### Data provided
/-- A record whose source is a group (R410): the TCO of its die, its lane (R199), its position in rounds when ORDERED
and the die's counter otherwise. -/
def State.tapGroup (s : State) (i kind : Nat) (a b : Word) : State :=
  let g := s.grp i
  let gr := s.gridOf i
  let die := g.core / 144
  if s.watched die kind gr.tenant then
    let (v, s1) := s.stamp die
    let w0 : Word := BitVec.ofNat 8 kind ++ gr.tenant ++ BitVec.ofNat 3 die ++ BitVec.ofNat 8 (g.core % 144) ++
      BitVec.ofNat 4 g.lane ++ BitVec.ofBool gr.ordered ++ 0#2
    let w1 : Word :=
      if gr.ordered then BitVec.ofNat 8 (32 * (s.wgOf i).id + g.gix) ++ BitVec.ofNat 24 g.round
      else v
    s1.tap die kind gr.tenant (b ++ a ++ w1 ++ w0)
  else s

/-- A record of the Foyer (R409, R410). -/
def State.tapFoyer (s : State) (kind unit : Nat) (tenant : BitVec 6) (a b : Word) : State :=
  if s.watched 8 kind tenant then
    let (v, s1) := s.stamp 8
    let w0 : Word := BitVec.ofNat 8 kind ++ tenant ++ 0#3 ++ BitVec.ofNat 8 unit ++ 0#7
    s1.tap 8 kind tenant (b ++ a ++ v ++ w0)
  else s

/-- A record of a unit of a shader die that is no group: a slice, or a resource of a core (R410). -/
def State.tapDie (s : State) (die kind unit : Nat) (tenant : BitVec 6) (a b : Word) : State :=
  if s.watched die kind tenant then
    let (v, s1) := s.stamp die
    s1.tap die kind tenant (b ++ a ++ v ++
      (BitVec.ofNat 8 kind ++ tenant ++ BitVec.ofNat 3 die ++ BitVec.ofNat 8 unit ++ 0#7))
  else s

/-! ### Traps (R388 to R396) -/

/-- Trap codes (R388). -/
def codeIllegal : BitVec 8 := 0x01
/-- PRIVILEGE. -/
def codePrivilege : BitVec 8 := 0x02
/-- ADDRESS. -/
def codeAddress : BitVec 8 := 0x03
/-- PERMISSION. -/
def codePermission : BitVec 8 := 0x04
/-- MISALIGN. -/
def codeMisalign : BitVec 8 := 0x05
/-- ATOMIC_SPACE. -/
def codeAtomicSpace : BitVec 8 := 0x06
/-- MEMBER. -/
def codeMember : BitVec 8 := 0x07
/-- PARTIAL_MASK. -/
def codePartialMask : BitVec 8 := 0x08
/-- TOKEN. -/
def codeToken : BitVec 8 := 0x09
/-- PRODUCER. -/
def codeProducer : BitVec 8 := 0x0A
/-- MCAST_RANGE. -/
def codeMcastRange : BitVec 8 := 0x0B
/-- BAR_OVERRUN. -/
def codeBarOverrun : BitVec 8 := 0x0C
/-- RING. -/
def codeRing : BitVec 8 := 0x0D
/-- DEADLOCK. -/
def codeDeadlock : BitVec 8 := 0x0E
/-- STACK. -/
def codeStack : BitVec 8 := 0x0F
/-- SOFTWARE. -/
def codeSoftware : BitVec 8 := 0x10
/-- BREAKPOINT. -/
def codeBreakpoint : BitVec 8 := 0x11
/-- ECC_UNCORRECTABLE. -/
def codeEcc : BitVec 8 := 0x12
/-- TIMEREAD. -/
def codeTimeread : BitVec 8 := 0x13
/-- FORMAT. -/
def codeFormat : BitVec 8 := 0x14
/-- LOOKAHEAD. -/
def codeLookahead : BitVec 8 := 0x15
/-- LANDING. -/
def codeLanding : BitVec 8 := 0x16
/-- DOUBLE. -/
def codeDouble : BitVec 8 := 0x17

/-- A trap with SRC 0 and no details. -/
def Trap.plain (code : BitVec 8) (thread : Nat) : Trap := ⟨code, thread, 0, 0, 0, 0, false⟩

/-- The trap record of a trap (R389), TRAPREC3 in the upper bits. -/
def Trap.record (t : Trap) : BitVec 128 :=
  t.info ++ t.aux ++ (t.detail ++ BitVec.ofBool t.whole ++ t.src ++ BitVec.ofNat 5 t.thread ++ t.code)

/-- Halts a group for good; its state is kept (R384, R395). -/
def Group.halt (g : Group) : Group :=
  if g.st = .retired then g else { g with st := .retired, halted := true }

/-- The state of a group that issues again: in its handler, if it has not left it. -/
def Group.resumed (g : Group) : GroupState := if g.priv = 1 then .handler else .running

/-- Threads of a halted group below the resume index have completed the instruction: RIX is where the walk stands, or
the lowest thread of the path that would have issued (R384, R399). -/
def Group.stopWalk (g : Group) : Group :=
  if g.st = .retired then g
  else
    match g.walkFrom with
    | some t => { g with rix := BitVec.ofNat 5 t }
    | none => if g.st = .handler then g else { g with rix := BitVec.ofNat 5 g.lowest }

/-- RIX of a group that a SAVE stops: in the middle of a walk, the first thread not yet walked (R399). The walk goes on
there after the restore, and the group reads the RIX that it had (R137, R485; log 123). -/
def Group.stoppedAt (g : Group) : BitVec 5 :=
  match g.walkFrom with
  | some t => if g.st = .retired then g.rix else BitVec.ofNat 5 t
  | none => g.rix

/-- Copies of a context in one of some states. -/
def State.copiesIn (s : State) (root : Nat) (p : Nat → Bool) : List Nat :=
  (List.range s.copies.length).filter (fun k =>
    match s.copies[k]? with
    | some c => (s.gridOf c.group).root == root && p c.st
    | none => false)

/-- A copy stops without credit; the bytes of one whose ring slots are filled, or that only waits for its credits, are
written. -/
def Copy.cancel (c : Copy) : Copy := { c with st := 2, data := if 5 ≤ c.st then some [] else c.data, credits := [] }

/-- Cancels copies, and lists them with their workgroups (R384, R385). -/
def State.cancelCopies (s : State) (ks : List Nat) : State :=
  { s with
    copies := s.copies.mapIdx (fun k (c : Copy) => if ks.contains k then c.cancel else c)
    wgs := s.wgs.mapIdx (fun w x =>
      { x with cancelled := x.cancelled ++ ks.filter (fun k => (s.copies[k]?).any (fun c => c.wg == w)) }) }

/-- No workgroup of a context starts any more. -/
def State.closeContext (s : State) (root : Nat) : State :=
  { s with grids := s.grids.map (fun g => if g.root == root then { g with nextTeam := g.nwg } else g) }

/-- The state of a copy that is outstanding: it has not landed, with its credits, or been cancelled or abandoned. -/
def copyOpen (st : Nat) : Bool := st == 0 || 4 ≤ st

/-- Outstanding copies of a context. -/
def State.openCopies (s : State) (root : Nat) : List Nat := s.copiesIn root copyOpen

/-- Halts every group of a context and cancels its outstanding copies (R384, R395). MXU work that has been accepted goes on,
and its flags reach the record (R242, R374). -/
def State.haltContext (s : State) (root : Nat) : State :=
  let s1 := (s.cancelCopies (s.openCopies root)).closeContext root
  { s1 with
    groups := s1.groups.map (fun g => if (s.grd g.grid).root == root then g.stopWalk.halt else g)
    barNet := s1.barNet.filter (fun m => (s.gridOf m.group).root != root) }

/-- STATUS and DETAIL of a context that a trap ends (R395, R396, R406). -/
def endStatus (mcheck : Bool) (e : Ending) : Nat × Dword :=
  if mcheck then (6, 0)
  else if e.double then (2, 0x17)
  else if e.trap.code = codeDeadlock then (3, e.trap.info)
  else (2, e.trap.code.setWidth 64)

/-- Ends a context: every grid of it takes the status (R395). -/
def State.endContext (s : State) (root : Nat) (e : Ending) : State :=
  let st := endStatus (s.grd root).mcheck e
  let s1 := s.haltContext root
  { s1 with grids := s1.grids.map (fun g =>
      if g.root == root && g.st != .done then
        { g with status := some st, contribs := [], ending := if g.parent = none then [e] else g.ending }
      else g) }

/-- A delivered trap ends the context of group `i` (R395, R396). In FREE mode at once; in ORDERED mode the group
stops and the domain ends when every group has finished the round (log 14). -/
def State.endingTrap (s : State) (i : Nat) (t : Trap) (double : Bool) : State :=
  let root := (s.gridOf i).root
  let e : Ending := ⟨(s.grp i).round, i, t, double⟩
  let s1 := s.modGrp i (fun g => { g with trapRec := if double then g.trapRec else t.record, rix := BitVec.ofNat 5 t.thread }.halt)
  if (s.gridOf i).ordered then s1.modGrid root (fun g => { g with ending := g.ending ++ [e] })
  else s1.endContext root e

/-- Entry to the trap handler (R391). -/
def Group.enterHandler (g : Group) (hpc : Nat) (t : Trap) : Group :=
  { g with
    windows := []
    savedPc := g.pc
    savedParked := g.parked
    savedSel := g.sel
    trapRec := t.record
    rix := BitVec.ofNat 5 t.thread
    priv := 1
    st := .handler
    parked := 0
    pc := g.alive.foldl (fun m k => m.set k (BitVec.ofNat 64 hpc)) g.pc
    sel := hpc
    walkFrom := none
    savedFrom := none
    savedWalk := g.walk
    walk := .none
    sleep := none
    wake := none }

/-- The record of a double fault (R396): both codes, and the second trap's AUX and INFO. -/
def doubleRecord (first : BitVec 128) (t : Trap) : Trap :=
  { t with code := codeDouble, detail := t.code ++ first.extractLsb' 0 8 }

/-- TAKING A TRAP: delivery of `t` to group `i` (R390 to R392, R395, R396). -/
def State.takeTrap (s : State) (i : Nat) (t : Trap) : State :=
  let g := s.grp i
  let s0 := if t.code = codeEcc then s.modGrid (s.gridOf i).root (fun r => { r with mcheck := true }) else s
  let s1 := s0.tapGroup i 0x31 (0#17 ++ t.src ++ BitVec.ofNat 5 t.thread ++ t.code)
    (BitVec.ofNat 32 (g.pcOf t.thread))
  if g.priv = 1 then s1.endingTrap i (doubleRecord g.trapRec t) true
  else if g.priv = 0 && (s.gridOf i).handler then
    s1.modGrp i (fun g => g.enterHandler (s.gridOf i).hpc t)
  else s1.endingTrap i t false

/-- A trap record after which the group goes on with the next instruction (R393): SRC 1 to 3, TRAP and BKPT. -/
def continuesNext (r : BitVec 128) : Bool :=
  r.extractLsb' 13 2 != 0 || r.extractLsb' 0 8 == codeSoftware || r.extractLsb' 0 8 == codeBreakpoint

### Your assignment
Reproduce every line from the listing above that holds the word "core".

### Result
  let die := g.core / 144
    let w0 : Word := BitVec.ofNat 8 kind ++ gr.tenant ++ BitVec.ofNat 3 die ++ BitVec.ofNat 8 (g.core % 144) ++
/-- A record of a unit of a shader die that is no group: a slice, or a resource of a core (R410). -/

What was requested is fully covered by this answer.